What happens when the space you chose to spread goodwill and a little refreshments suddenly disappears?
You take to the road. At least, that’s what Union is doing.
Union opened its doors nearly six years ago, offering more than just a space to share coffee. It was also a stage for expression, a space for conversation and, at times, a sanctuary for worship and acceptance.
But that space isn’t currently there. In fact, it’s not really one place at all. Executive director Mike Baughman is working out of a space downtown, since his team made the decision to relocate to Oak Lawn.
The worship groups meet at different areas of the city, and their volunteers still run around the city serving others. With things in limbo while Baughman and others work out the details on their next location — a coffee shop on the property of Oak Lawn United Methodist Church off Cedar Springs Road — Union decided to try another tactic.
Say hello to the Union food truck.
“When we discovered it would be more likely January it would be opening, that was the beginning of June, we began to problem-solve,” Baughman says. “The thing that seemed to solve the challenges we were facing seemed to be the food truck, as not only something that could help us with our short-term challenges, but also long-term.
“It’s a way that we can actively engage the community," he says. "It’s a way we can drive traffic eventually to future locations as they open. And most importantly, we saw it as something that aligned with our core values and fit in with our theory of change.”
Union has a religious affiliation, having received its initial funding from the North Texas Annual Conference of the United Methodist Church. But this truck won’t be a modern-day version of the street preacher slinging out drip coffee.
“Our mission is to cultivate the divine spark in our neighbors for the good of Dallas and the world that it inspires,” Baughman says. “By divine spark, we mean that by the absolute best. Just whatever the best in there is, we want to cultivate and support that,” Baughman says.
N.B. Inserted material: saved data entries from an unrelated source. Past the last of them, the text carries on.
-- ==== Sys2Proof/Syntax.lean ====
section
/-! DEFINITION. The commands of the AXV7480: one constructor per row of spec/opcode_table.json, with the row's
operands. A quantity that the environment supplies (a level, a measured count, data read from host memory, a received
frame) is an operand (log 13). -/
namespace Sys2Proof

/-- The state of VPP_FUSE (R91, R145): 0 V, in the range of R479, or present and out of range. -/
inductive VppState where
  | absent | inRange | outOfRange
deriving DecidableEq, Repr

/-- What the supplies and pins show at a power-on reset (R88, R90, R91, R100). -/
structure SupplyEnv where
  /-- detected VDDIO_A level: 0b01 = 1.8 V, 0b10 = 3.3 V -/
  ioA : BitVec 2
  /-- detected VDDIO_B level -/
  ioB : BitVec 2
  /-- VPP_FUSE -/
  vpp : VppState
  /-- VBAT lies in its range (MODE_SUPPLY.VBAT_OK) -/
  vbat : Bool
  /-- NRST is low when the power-on reset would release (R100) -/
  nrstLow : Bool
deriving DecidableEq, Repr

/-- What one run of KINDLE meets outside the registers (R101, R112, R96, R91). -/
structure KindleEnv where
  /-- the FAIL codes 0x01 to 0x0A of the engines that fail their known-answer test (R112) -/
  katFail : List Nat
  /-- VPP_FUSE at the release of the reset (R91) -/
  vpp : VppState
  /-- VSNUFF is at least 3.0 V at K12 (R114) -/
  vsnuffOk : Bool
  /-- temperature in degrees Celsius -/
  temp : Int
  /-- the duration of KINDLE in microseconds, as MODE_KINDLE_TIME reports it -/
  micros : Nat
  /-- the key slots whose zeroization in K8 fails its readback twice (R239) -/
  zfail : List Nat := []
deriving DecidableEq, Repr

/-- What one tick edge meets: the temperature reading of R143 and the trim measurement of R133, each in its own unit. -/
structure TickEnv where
  /-- temperature in degrees Celsius -/
  temp : Int
  /-- a trim measurement that ended in the tick (R133): FIRC cycles counted, and for the custody bus the whole nominal
  bits it spans; `none` when none ended -/
  trim : Option (Nat × Nat)
  /-- what VPP_FUSE shows (04 R91) -/
  vpp : VppState
deriving DecidableEq, Repr

/-- The two PLLs (R117). -/
inductive Pll where
  | a | b
deriving DecidableEq, Repr

/-- The authority under which secure firmware programs a fuse word (R145). -/
inductive PgmAuth where
  | none
  /-- a factory token (R381) -/
  | factory
  /-- a provisioning token (R67) -/
  | provisioning
  /-- the two-key latch, for this operation code (R250) -/
  | latch (op : Byte)
  /-- the rollback counter, by an activation confirmation (R455) -/
  | rollback
deriving DecidableEq, Repr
Baughman’s wife, Rachel, is the senior pastor at Oak Lawn UMC, but the church offered the space to Union before she joined the staff there.
Until that location opens, there’s the truck.
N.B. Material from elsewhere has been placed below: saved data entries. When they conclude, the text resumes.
-- ==== Sys2Proof/Machine/Beacon.lean ====
section
/-! DEFINITION. The beacon: start, lock to SYNC_IN, time reads, COMMIT groups, quanta and the end of an announced window
(02 R39 to R54, R62, R87). -/
namespace Sys2Proof.Machine

/-- PERIOD codes whose P_T divides 1 s exactly (R42). -/
def ppsPeriod (p : Nat) : Bool := [0, 2, 3, 6, 8, 14, 18].contains p

/-- GLB_BCN_CFG holds a combination that R39 and R42 allow. -/
def bcnCfgOk (g : Glb) : Bool := g.period ≤ 18 && g.src ≠ 3 && (g.src ≠ 1 || ppsPeriod g.period)

/-- The budgets of the eight engines from the groups in force (R47 step 3). -/
def budLoad (b : List Bud) : List Bud :=
  let a := b.getD 0 {}
  let h := b.getD 1 {}
  let p := b.getD 2 {}
  [a, a, a, a, h, h, p, p]

/-- The beacon starts at tick 0 (R41, R43), on the budgets in force (R47 step 3, R53). -/
def bcnStart (s : State) : State :=
  let l : Lock := if s.glb.src = 0 then .free else .acquire
  let s' := s.setGlb { s.glb with
    run := true, tick := 0, sub := 0, lock := l, acq := 0, miss := 0, syncRef := 0, budNow := budLoad s.glb.bud }
  if l = s.glb.lock then s' else logD s' .glb 1 (leBytes 8 (lockCode l))

/-- BCN_RUN (R41): RUN = 1 starts the beacon in KINDLE, or is refused when the configuration is forbidden; RUN = 0 or a
write while it runs is a HALT-class write to a running block. -/
def execBcnRun (v : Word) (s : State) : Host.Outcome State Fault Refusal :=
  if !mainUp s then .next s
  else if s.glb.run then .next (if bit v 0 then s else refuseWrite s 0x40000100 0xA)
  else if !bit v 0 then .next s
  else if inKindle s && bcnCfgOk s.glb then .next (bcnStart s)
  else .next (refuseWrite s 0x40000100 0xA)

/-- A change of lock state with its diagnostics entry (R44). -/
def setLock (s : State) (l : Lock) : State :=
  logD (s.setGlb { s.glb with lock := l }) .glb 1 (leBytes 8 (lockCode l))

/-- The tick whose edge lies nearest a SYNC_IN edge in this count, and the signed distance from that edge to it in
units of 20 ns (R42). `half` says that it falls in the count's second 20 ns. -/
def edgeNear (s : State) (half : Bool) : Word × Int :=
  let x := 2 * s.glb.sub + b2n half
  if x ≤ ticksN s then (s.glb.tick, x) else (s.glb.tick + 1, (x : Int) - 2 * ticksN s)

/-- The rate of the LOCKED loop, in ns per tick (R43, R40). DESIGN CHOICE (log 92): the spec bounds its step only. -/
def lockedRate (ph : Int) : Int := max (-80) (min 80 (20 * ph))

/-- The correction in ACQUIRE, in ns per tick, towards the smaller phase distance (R43). DESIGN CHOICE (log 92): its
direction at phase error 0. -/
def acquireRate (ph : Int) : Int := if ph < 0 then -80 else 80

/-- An accepted SYNC_IN edge: its phase error, and the tick from which the next edge is expected (R42, R43). -/
def syncAccept (s : State) (e : Word × Int) (rate : Int) (acq : Nat) : State :=
  s.setGlb { s.glb with
    phaseErr := e.2, acq := acq, miss := 0, lastSync := some (now s), syncRef := e.1, rate := rate }

/-- An edge accepted in ACQUIRE (R43): three in a row within 200 ns, 10 units, lock. -/
def acquireEdge (s : State) (e : Word × Int) : State :=
  let n := if e.2.natAbs ≤ 10 then s.glb.acq + 1 else 0
  let s := syncAccept s e (acquireRate e.2) n
  if 3 ≤ n then setLock s .locked else s

/-- In LOCKED the edge falls within 5 µs, 250 units, of an expected instant (R42, R43). -/
def syncExpected (s : State) (e : Word × Int) : Bool :=
  e.2.natAbs ≤ 250 && (e.1 - s.glb.syncRef).toNat % syncTicks s = 0

/-- Less than 1 µs, 25 counts, after the last accepted edge (21 R488). -/
def inHoldoff (s : State) : Bool := match s.glb.lastSync with
  | some a => countsBetween s a (now s) < 25
  | none => false

/-- SYNC_IN_EDGE (R42 to R44, 21 R488): an active edge in the present count, in its second half or not, measured against
the beacon's own edges. DESIGN CHOICE (log 93): the edge that takes HOLDOVER to ACQUIRE is the first of the three. -/
def execSyncInEdge (half : Bool) (s : State) : Host.Outcome State Fault Refusal :=
  let e := edgeNear s half
  if !mainUp s || !s.glb.run || inHoldoff s then .next s
  else match s.glb.lock with
    | .free => .next s
    | .acquire => .next (acquireEdge s e)
    | .holdover => .next (acquireEdge (setLock (s.setGlb { s.glb with acq := 0 }) .acquire) e)
    | .locked =>
      if syncExpected s e then .next (syncAccept s e (lockedRate e.2) s.glb.acq)
      else .next (s.setGlb { s.glb with stray := satInc 0xFFFF s.glb.stray })

/-- The number of missed edges that ends LOCKED (R43). -/
def missLimit (src : Nat) : Nat := if src = 1 then 2 else 8

/-- SYNC_HOLDOVER (R43): the missed edges that the beacon has counted reach their limit; the last rate correction is
frozen and the tick count is not disturbed. -/
def execSyncHoldover (s : State) : Host.Outcome State Fault Refusal :=
  if mainUp s && s.glb.run && s.glb.lock = .locked && missLimit s.glb.src ≤ s.glb.miss then .next (setLock s .holdover)
  else .next s

/-- GLB_TICK_READ (R46). -/
def execGlbTickRead (s : State) : Host.Outcome State Fault Refusal :=
  if mainUp s then .next (s.setGlb { s.glb with subLatch := s.glb.sub }) else .next s

/-- GLB_TRIP_LAT_CLEAR (GLB_TRIP_LAT). -/
def execGlbTripLatClear (s : State) : Host.Outcome State Fault Refusal :=
  if mainUp s then .next (s.setGlb { s.glb with tripLat := 0 }) else .next s

/-- Every sum of a budget group is at most 32 (R53). -/
def budOk (b : List Bud) : Bool := b.all fun x => x.protect + x.bulk + x.admin ≤ 32

/-- The committed groups applied at a tick edge (R47 step 1, R53): the BUDGET group whole or not at all. -/
def applyGroups (s : State) : State :=
  let s := match s.glb.budCommit with
    | none => s
    | some b => if budOk b then s.setGlb { s.glb with bud := b, budCommit := none }
      else logOther (s.setGlb { s.glb with budErr := true, budCommit := none }) .glb (leBytes 8 0)
  match s.glb.capsCommit with
  | none => s
  | some c => s.setGlb { s.glb with caps := c.map (min 24), capsCommit := none }

/-- A COMMIT before the beacon runs takes effect at once (06 R158). -/
def commitNow (s : State) : State := if s.glb.run then s else applyGroups s

/-- BUDGET_COMMIT (R53, 06 R159): the shadows are captured for the next tick edge. -/
def execBudgetCommit (s : State) : Host.Outcome State Fault Refusal :=
  if mainUp s then .next (commitNow (s.setGlb { s.glb with budCommit := some s.glb.budSh })) else .next s

/-- TRIPCAP_COMMIT (06 R159). -/
def execTripcapCommit (s : State) : Host.Outcome State Fault Refusal :=
  if mainUp s then .next (commitNow (s.setGlb { s.glb with capsCommit := some s.glb.capsSh })) else .next s

/-- The BEACON-class shadows applied at a tick edge (R47 step 1): MAXWAIT, the trim source, the pin ceilings. -/
def applyShadows (s : State) : State :=
  let s := s.setGlb { s.glb with maxwait := if s.glb.maxwaitSh = 0 then 1 else s.glb.maxwaitSh }
  let s := s.setClk { s.clk with trimSrc := if 5 ≤ s.clk.trimSh then 0 else s.clk.trimSh }
  s.setVlt { s.vlt with pincap := s.vlt.pincapSh.map (min 448) }

/-- Tokens and budgets refilled (R47 steps 2 and 3). -/
def refill (s : State) : State :=
  s.setGlb { s.glb with tokens := 24, used := [], budNow := budLoad s.glb.bud }

/-! ### Quanta (R54) -/

/-- The function a lane operation serves (R289). -/
def laneFn (o : LaneOp) : Nat := fld (o.words.getD 0 0) 16 4

/-- The function a PKE operation serves (R302). -/
def pkeFn (o : PkeOp) : Nat := fld (o.words.getD 3 0) 0 4

/-- A PKE instance. -/
def getPke (s : State) (p : Nat) : PkeInst := tget {} s.pke.inst p

/-- s with PKE instance p replaced. -/
def setPke (s : State) (p : Nat) (x : PkeInst) : State := s.setPke { s.pke with inst := tput {} s.pke.inst p x }

/-- The operations of a lane. -/
def getLane (s : State) (e : Nat) : List LaneOp := tget [] s.eng.lanes e

/-- s with a lane's operations replaced. -/
def setLane (s : State) (e : Nat) (l : List LaneOp) : State := s.setEng { s.eng with lanes := tput [] s.eng.lanes e l }

/-- Class and function of each operation that can run on an engine: 0 to 5 lanes, 6 and 7 PKE0 and PKE1. A
custody-verify run on PKE0 is ADMIN work of function 0 (10 R248), and so is housekeeping on lane 0 (R54, 13 R318). -/
def engWork (s : State) (e : Nat) : List (Nat × Nat) :=
  if e < 6 then (if e = 0 && 0 < s.eng.house then [(3, 0)] else []) ++ (getLane s e).map fun o => (o.cls, laneFn o)
  else if e = 6 && s.cus.run = 2 then [(3, 0)]
  else (getPke s (e - 6)).resident.map fun o => (o.cls, pkeFn o)

/-- A class has work for the engine. -/
def hasWork (s : State) (e cls : Nat) : Bool := (engWork s e).any fun w => w.1 = cls

/-- The next function in round robin after the one served last (R54). -/
def nextFn (s : State) (e cls : Nat) : Nat :=
  let last := tget 0 s.glb.rr (4 * e + cls)
  let fs := ((engWork s e).filter fun w => w.1 = cls).map (·.2)
  (((List.range 16).map fun i => (last + 1 + i) % 16).find? fs.contains).getD 0

/-- The budget of a class. -/
def budOf (b : Bud) (cls : Nat) : Nat := if cls = 1 then b.protect else if cls = 2 then b.bulk else b.admin

/-- The budget with one quantum less for a class. -/
def budTake (b : Bud) (cls : Nat) : Bud :=
  if cls = 1 then { b with protect := b.protect - 1 }
  else if cls = 2 then { b with bulk := b.bulk - 1 } else { b with admin := b.admin - 1 }

/-- The engine is clocked in the present cell and not gated (R76, R106, R112). -/
def engClocked (s : State) (e : Nat) : Bool :=
  let c := engCell s.mode.mode
  (c = .e2 || (c = .e1 && (e = 0 || e = 4 || e = 5 || e = 6)) || (c = .e3 && (e = 0 || e = 4 || e = 6))
    || (c = .e4 && (e = 0 || e = 4 || e = 5 || e = 6 || e = 7))) && !s.mode.gatedEng.contains e

/-- A stopping custody-verify run ends (10 R263, R264): its RESULT stands, PKE0's private memory is zeroed. -/
def custStop (s : State) : State :=
  let s := setPke s 0 { getPke s 0 with mem := [], alloc := 0, cv := false, busy := false }
  s.setCus { s.cus with run := 0, result := s.cus.stopRes }

/-- The window of an activation on trial ends (19 R454): its confirmation is due 1024 ticks later. -/
def windowEnds (s : State) : State :=
  if (s.mode.annCause = 2 || s.mode.annCause = 3) && s.upd.trial then
    s.setUpd { s.upd with confirmAt := some (s.mode.annStart + wordOf s.mode.annLen + 1024) }
  else s

/-- The announced window of a relock that has ended is over (05 R127). -/
def relockOver (s : State) : State := match s.clk.relock with
  | some r => if s.mode.annCause = 1 && r.ended then s.setClk { s.clk with relock := none } else s
  | none => s

/-- ANNOUNCE_WINDOW_END (R87, R62): the window ends at the edge of START + LEN; MODE_ANNOUNCE clears and carried
candidates are admitted. -/
def execAnnounceWindowEnd (s : State) : Host.Outcome State Fault Refusal :=
  if mainUp s && windowInForce s && tickReached (s.mode.annStart + wordOf s.mode.annLen) s.glb.tick then
    .next (admitCarried (annClear (relockOver (windowEnds s))))
  else .next s

end Sys2Proof.Machine
end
“We have volunteer roles on the truck — one of those is line leaders — and those are folks who will stand off-truck, take orders and get to know people while they’re waiting for their food, placing their order,” Baughman says. “Not in the creepy way that the guy on the plane keeps talking to you, but for those who are interested in the conversation, sharing more about who they are, we want to connect with them."
As for what they’re serving: You’ll find some savory foods and, of course, coffee. That last one may seem obvious, but it’s been a journey for both the organization and Baughman himself.
“When we first opened, we were pretty terrible at the coffee piece,” he says. “Then as time went on, we kind of developed into a medium-tier coffee shop. We improved the grounds, we improved our training programs, everything else. But I still think we were kind of the middle tier as far as coffee goes, and the top tier in community engagement.”
Baughman has kept the management team in place, even while they aren’t making sales. And they’ve made some changes. They’ve switched roasters, opting for Onyx Coffee Lab out of Fayetteville, Arkansas. And a craft cortado menu is in the works.
“My own personal journey with coffee has progressed with Union,” Baughman says. “When we opened Union, I was someone who said, ‘Yeah, I run a coffee shop, but I don’t like coffee. I like what coffee does for people. I like that it connects people.’ What I’ve learned over time is, it’s not that I don’t like coffee, it’s that I don’t like bad coffee. As I’ve had really good, high-end specialty coffee, I realize, this I’m down for.”
The truck is going to have something else: sandwiches.
If that doesn’t sound exciting, think about this: You’ve been out drinking. It’s nearing midnight. You’re on the Cedar Springs strip. You could go to Cafe Brazil for a grilled cheese, but it changed its bread years ago, and you know it’s not as good as it once was.
Then you see the Union food truck, serving breakfast sandwiches. Decision made.
“There’s a great breakfast taco culture in Dallas, and we’re kind of wanting to build on to that, but to have a different experience. If you just create breakfast tacos, you’d be like everyone else,” Baughman says. “And part of my heritage — if you can use that word to describe someone from New Jersey — is knowing the beauty of a well-put-together fried egg sandwich, with yolk intact, over easy.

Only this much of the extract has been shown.